Under our established Fourth Amendment law, the last two contentions would not suffice, even without reference to the special-needs doctrine. . . . [Our] jurisprudence . . . shows that using lawfully (but deceivingly) obtained material for purposes other than those represented, and giving that material or information derived from it to the police, is not unconstitutional. . . . Until today, we have never held--or even suggested--that material which a person voluntarily entrusts to someone else cannot be given by that person to the police, and used for whatever evidence it may contain. Without so much as discussing the point, the Court today opens a hole in our Fourth Amendment jurisprudence, the size and shape of which is entirely indeterminate. . . .
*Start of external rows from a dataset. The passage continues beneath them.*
-- ==== Sys2Proof/Machine/LaneOps.lean ====
section
/-! DEFINITION. Losing a lane and entering the Safety Net (15 R373-R375, R382-R385; 16 R409): shared by every row that
does either. -/

namespace Sys2Proof.Machine

/-! last_loss codes of 15 R388. -/

namespace Loss
def selfCheck := 1
def silent := 2
def arbitration := 3
def plausibility := 4
def authAck := 5
def mergeLimit := 6
def crossCheck := 7
def completion := 8
def hostHold := 9
def resyncFailed := 10
end Loss

/-- Ticks in 24 hours (15 R375). -/
def ticksPerDay : Nat := 864000000

def LaneCtlSt.stat (c : LaneCtlSt) : LaneId → LaneStat
  | .A => c.statA
  | .B => c.statB

def LaneCtlSt.setStat (c : LaneCtlSt) (l : LaneId) (x : LaneStat) : LaneCtlSt :=
  match l with
  | .A => { c with statA := x }
  | .B => { c with statB := x }

def State.onStat (s : State) (l : LaneId) (f : LaneStat → LaneStat) : State :=
  { s with laneCtl := s.laneCtl.setStat l (f (s.laneCtl.stat l)) }

/-- A lane's HOLD bit (Table 15.7). -/
def LaneCtlSt.hold (c : LaneCtlSt) : LaneId → Bool
  | .A => c.holdA
  | .B => c.holdB

def LaneCtlSt.setHold (c : LaneCtlSt) (l : LaneId) (b : Bool) : LaneCtlSt :=
  match l with
  | .A => { c with holdA := b }
  | .B => { c with holdB := b }

/-- Event subject of a lane (19 R527). -/
def laneSubject : LaneId → U32
  | .A => 0x0A
  | .B => 0x0B

def Redundancy.simplexOn : LaneId → Redundancy
  | .A => .simplexA
  | .B => .simplexB

/-- REDUNDANCY code (Table 15.6). -/
def Redundancy.code : Redundancy → Nat
  | .duplex => 0 | .simplexA => 1 | .simplexB => 2 | .net => 3

/-- A lane in reset, its content wiped (01 R24); what is fused or fenced in its silicon stays reported. -/
def Lane.wiped (x : Lane) (r : LaneRun) : Lane := { run := r, fused := x.fused, fenced := x.fenced }

/-- Drops a lane's copies of the results the Hall of Mirrors holds (15 R374). -/
def dropCopies (l : LaneId) (h : List HeldResult) : List HeldResult :=
  let h := h.map fun (r : HeldResult) =>
    match l with
    | .A => { r with copyA := none }
    | .B => { r with copyB := none }
  h.filter fun r => r.copyA.isSome || r.copyB.isSome

/-- Marks every completion made so far as held back (18 R452). -/
def ProtoSt.delayReady (q : ProtoSt) : ProtoSt := { q with ready := q.ready.map fun c => { c with delayed := true } }

/-- k_mod over the running lanes; a change takes effect at a step epoch (07 R196). -/
def State.refitK (s : State) : State :=
  let ka := if s.laneA.isRunning then s.img.fitA.k else 0
  let kb := if s.laneB.isRunning then s.img.fitB.k else 0
  let k := max 1 (max ka kb)
  if s.img.activeSlot.isSome then { s with img := { s.img with kNext := if k = s.img.kMod then none else some k } } else s

/-- Puts lane `l` into reset. -/
def State.resetLane (s : State) (l : LaneId) : State :=
  let s := s.onLane l fun x => x.wiped .reset
  s.onStat l fun x => { x with authExercised := false, resetEpoch := s.now, qualRun := 0, resyncPct := 0 }

/-- Notes a loss: reason, count over 24 hours, and the hold on the third (15 R375, R388). -/
def State.noteLoss (s : State) (l : LaneId) (reason : Nat) : State :=
  let recent := (s.laneCtl.stat l).losses.filter fun e => s.now < e + ticksPerDay
  let losses := if reason = Loss.hostHold then recent else s.now :: recent
  let s := s.onStat l fun x =>
    { x with lastLoss := reason, losses := losses, selfCheckFail := decide (reason = Loss.selfCheck)
             disagreements := if reason = Loss.arbitration ∨ reason = Loss.plausibility then satTo 32 (x.disagreements + 1) else x.disagreements }
  let s := s.logRm Cls.warning 0x0906 (laneSubject l) [w32 reason]
  let s := s.setLaneEvent 0x10
  if 3 ≤ losses.length ∧ s.laneCtl.hold l = false then
    { s with laneCtl := s.laneCtl.setHold l true }.logRm Cls.alarm 0x0903 (laneSubject l) []
  else s

/-- Ends a drill in progress without its Trapeze: its command ends with SC_INTERNAL (15 R381; after the
acknowledgement, SC_OK: assumption log 16). -/
def State.abandonDrill (s : State) : State :=
  match s.laneCtl.drillCmd with
  | none => { s with laneCtl := { s.laneCtl with drillGranted := false, drillAcked := false } }
  | some id =>
    let r : Reply := { status := if s.laneCtl.drillAcked then SC.ok else SC.internal }
    { s with laneCtl := { s.laneCtl with drillCmd := none, drillGranted := false, drillAcked := false }
             mode := { s.mode with test := false } }.finish id r

/-- Completes with SC_NOT_EXECUTED_SWITCHOVER every accepted command without a completion (16 R409, 18 R452), except a
VALVE_COMMAND with an entry released, which the Ringmaster completes (12 R309). -/
def State.notExecuted (s : State) : State :=
  let kept := s.proto.running.filter fun r => s.valve.cmds.any fun c => c.cmd = r.packet.id && decide (0 < c.released)
  let gone := s.proto.running.filter fun r => !(s.valve.cmds.any fun c => c.cmd = r.packet.id && decide (0 < c.released))
  let rep : Reply := { status := SC.notExecuted }
  let waiting := s.proto.committed.map (fun c => (c.packet, c.epoch)) ++
    (s.proto.delivered ++ s.proto.fetched).map fun p => (p, s.now)
  let n := waiting.length + gone.length
  let onWay := (s.valve.cmds.filter fun c => 0 < c.released).map fun c => { c with entries := c.entries.take c.released }
  let s := { s with valve := { s.valve with cmds := onWay } }
  let s := { s with proto := { s.proto with committed := [], delivered := [], fetched := [], running := kept, barriers := [] } }
  let s := waiting.foldl (fun s x => s.ready x.1 x.2 rep) s
  let s := gone.foldl (fun s r => s.conclude r.packet r.commit rep) s
  let s := { s with proto := s.proto.delayReady
                    mode := { s.mode with cntNotExecuted := satTo 32 (s.mode.cntNotExecuted + n) } }
  if n = 0 then s else s.setModeEvent 0x80

/-- The end of an update that is not confirmed: the running copy takes the state records, which are newer in the alternate copy, and the
alternate copy's configuration records are discarded (20 R497; assumption log 29). -/
def NorSt.carryState (n : NorSt) : NorSt :=
  let back := n.alternate.restored n.running
  { n with running := back, alternate := back }

/-- Entry to NET in HANDOVER or TRIAL fails the update; the lanes then start from the running bank (16 Table 16.3,
20 Table 20.6). -/
def State.failUpdateInNet (s : State) : State :=
  if s.mode.update = .handover ∨ s.mode.update = .trial then
    let s := { s with
      nor := s.nor.carryState
      mode := { s.mode with update := .idle }
      upd := { s.upd with lastReason := 4, step := 0, stepEpoch := s.now, rollingBack := false, failed := none
                          partsConfirmed := [], hostConfirmed := false, swapped := false, onNew := [] }
      gen := { s.gen with rmRestart := s.gen.rmRestart || s.upd.swapped } }
    (s.setModeEvent 0x10).logRm Cls.warning 0x0B07 s.upd.altSet.version [4]
  else s

/-- Ends the pending mode requests at entry to NET: their commands are not accepted in that mode (16 R396, R404). -/
def State.dropRequests (s : State) : State :=
  let none' : State := { s with mode := { s.mode with pendingModes := [] } }
  s.mode.pendingModes.foldl (fun (s : State) m => match m with
    | .authority _ cmd => s.finish cmd .notInMode
    | .rack _ _ cmd => s.finish cmd .notInMode
    | .autoPredictive => s) none'

/-- The lanes start again from the store: commands end unexecuted, and configuration whose completion is not written is gone
(15 R385, 16 R409). -/
def State.reloadLanes (s : State) : State :=
  let s := s.notExecuted
  let s := if s.laneA.run = .reset then s else s.resetLane .A
  let s := if s.laneB.run = .reset then s else s.resetLane .B
  { s with
    cfg := s.nor.running
    due := s.due.filter (fun i => s.nor.running.put i = s.nor.running)
    passDue := s.passDue.filter (fun i => s.nor.running.put i = s.nor.running)
    img := {}
    mode := { s.mode with laneStartEpoch := s.now } }

/-- The Ringmaster firmware restarts inside the Safety Net (15 R386). -/
def State.restartRm (s : State) : State :=
  { s with gen := { s.gen with rmRestart := true }, proto := s.proto.delayReady
           laneCtl := { s.laneCtl with cntRmRestart := satTo 32 (s.laneCtl.cntRmRestart + 1) } }.setLaneEvent 0x100

/-- Enters the Safety Net with a cause of Table 15.6; `resets` says whether the cause resets the lanes (15 R382-R385). In HANDOVER or
TRIAL the update fails, and the lanes start from the running bank in any case (20 Table 20.6). -/
def State.enterNet (s : State) (cause : Nat) (resets : Bool) : State :=
  let first := !s.inNet
  let reload := resets || s.mode.update = .handover || s.mode.update = .trial
  let s := s.abandonDrill
  let s : State := s.dropRequests
  let s := { s with
    laneCtl := { s.laneCtl with
      redundancy := .net, netCause := cause, gap := false, held := false, granting := none, grantNo := 0, merge := false
      mergeRun := 0, counts := [], retesting := none, netAgreeRun := 0
      preNetActive := if first then s.laneCtl.active else s.laneCtl.preNetActive
      cntNet := if first then satTo 32 (s.laneCtl.cntNet + 1) else s.laneCtl.cntNet
      statA := { s.laneCtl.statA with qualRun := 0 }, statB := { s.laneCtl.statB with qualRun := 0 } },
    rel := { s.rel with netActive := true },
    tick := { s.tick with held := [] } }
  let s := if first then (s.logRm Cls.prot 0x0904 (w32 cause) []).setLaneEvent 0x40 else s
  let s := s.failUpdateInNet
  let s := if reload then s.reloadLanes else s.onLanes fun x => { x with run := .running }
  let s := { s with upd := { s.upd with cmd := if s.mode.update = UpdatePhase.idle then none else s.upd.cmd } }
  if resets then s else s.restartRm

/-- Loses a running lane with a reason of R388: in NET it only resets; a standby lost leaves SIMPLEX; the active lane lost
opens a switch-over gap where the other lane runs, and the Safety Net where none does (15 R368, R373-R375, R382). -/
def State.loseLane (s : State) (l : LaneId) (reason : Nat) : State :=
  if !(s.lane l).isRunning then s
  else
    let wasActive := !s.inNet && (s.lane l).run = .active || s.laneCtl.held && (s.laneCtl.granting = some l || (s.lane l).run = .standby)
    let otherRuns := (s.lane l.other).isRunning
    let inNet := s.inNet
    let s := s.abandonDrill
    let s := s.noteLoss l reason
    let s := s.resetLane l
    let s := { s with tick := { s.tick with held := dropCopies l s.tick.held } }
    let s := { s with laneCtl := { s.laneCtl with merge := false, mergeRun := 0, counts := [] } }
    let s := if s.mode.update = .handover ∨ s.mode.update = .trial then
        { s with upd := { s.upd with failed := s.upd.failed <|> some 3 } } else s
    let s := s.refitK
    let bothHeld := s.laneCtl.holdA && s.laneCtl.holdB
    if inNet then s
    else if bothHeld then s.enterNet 6 true
    else if wasActive && !otherRuns then s.enterNet 3 true
    else if wasActive then
      { s with
        proto := s.proto.delayReady
        laneCtl := { s.laneCtl with
          redundancy := .simplexOn l.other, gap := true, held := true, granting := none, grantNo := 0
          cntSwitchover := satTo 32 (s.laneCtl.cntSwitchover + 1) } }.logRm Cls.warning 0x0901 (laneSubject l)
            [laneSubject l.other, w32 reason]
    else { s with laneCtl := { s.laneCtl with redundancy := .simplexOn l.other } }

/-- A lane that comes up fails: it is lost again, with its count over 24 hours (15 R375, R377); in an update's own reset the update
fails (20 Table 20.6). -/
def State.failRejoin (s : State) (l : LaneId) (reason : Nat) : State :=
  let s := (s.noteLoss l reason).resetLane l
  let s := if s.mode.update = .handover ∨ s.mode.update = .trial then { s with upd := { s.upd with failed := s.upd.failed <|> some 3 } } else s
  if s.laneCtl.holdA && s.laneCtl.holdB && !s.inNet then s.enterNet 6 true else s

end Sys2Proof.Machine
end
There remains to be considered the first possible basis for invalidating this search, which is that the patients were coerced to produce their urine samples by their necessitous circumstances, to wit, their need for medical treatment of their pregnancy. If that was coercion, it was not coercion applied by the government--and if such nongovernmental coercion sufficed, the police would never be permitted to use the ballistic evidence obtained from treatment of a patient with a bullet wound. And the Fourth Amendment would invalidate those many state laws that require physicians to report gunshot wounds, evidence of spousal abuse, and (like the South Carolina law relevant here), evidence of child abuse.

I think it clear, therefore, that there is no basis for saying that obtaining of the urine sample was unconstitutional. The special-needs doctrine is thus quite irrelevant, since it operates only to validate searches and seizures that are otherwise unlawful. . . .

. . . For these reasons I respectfully dissent.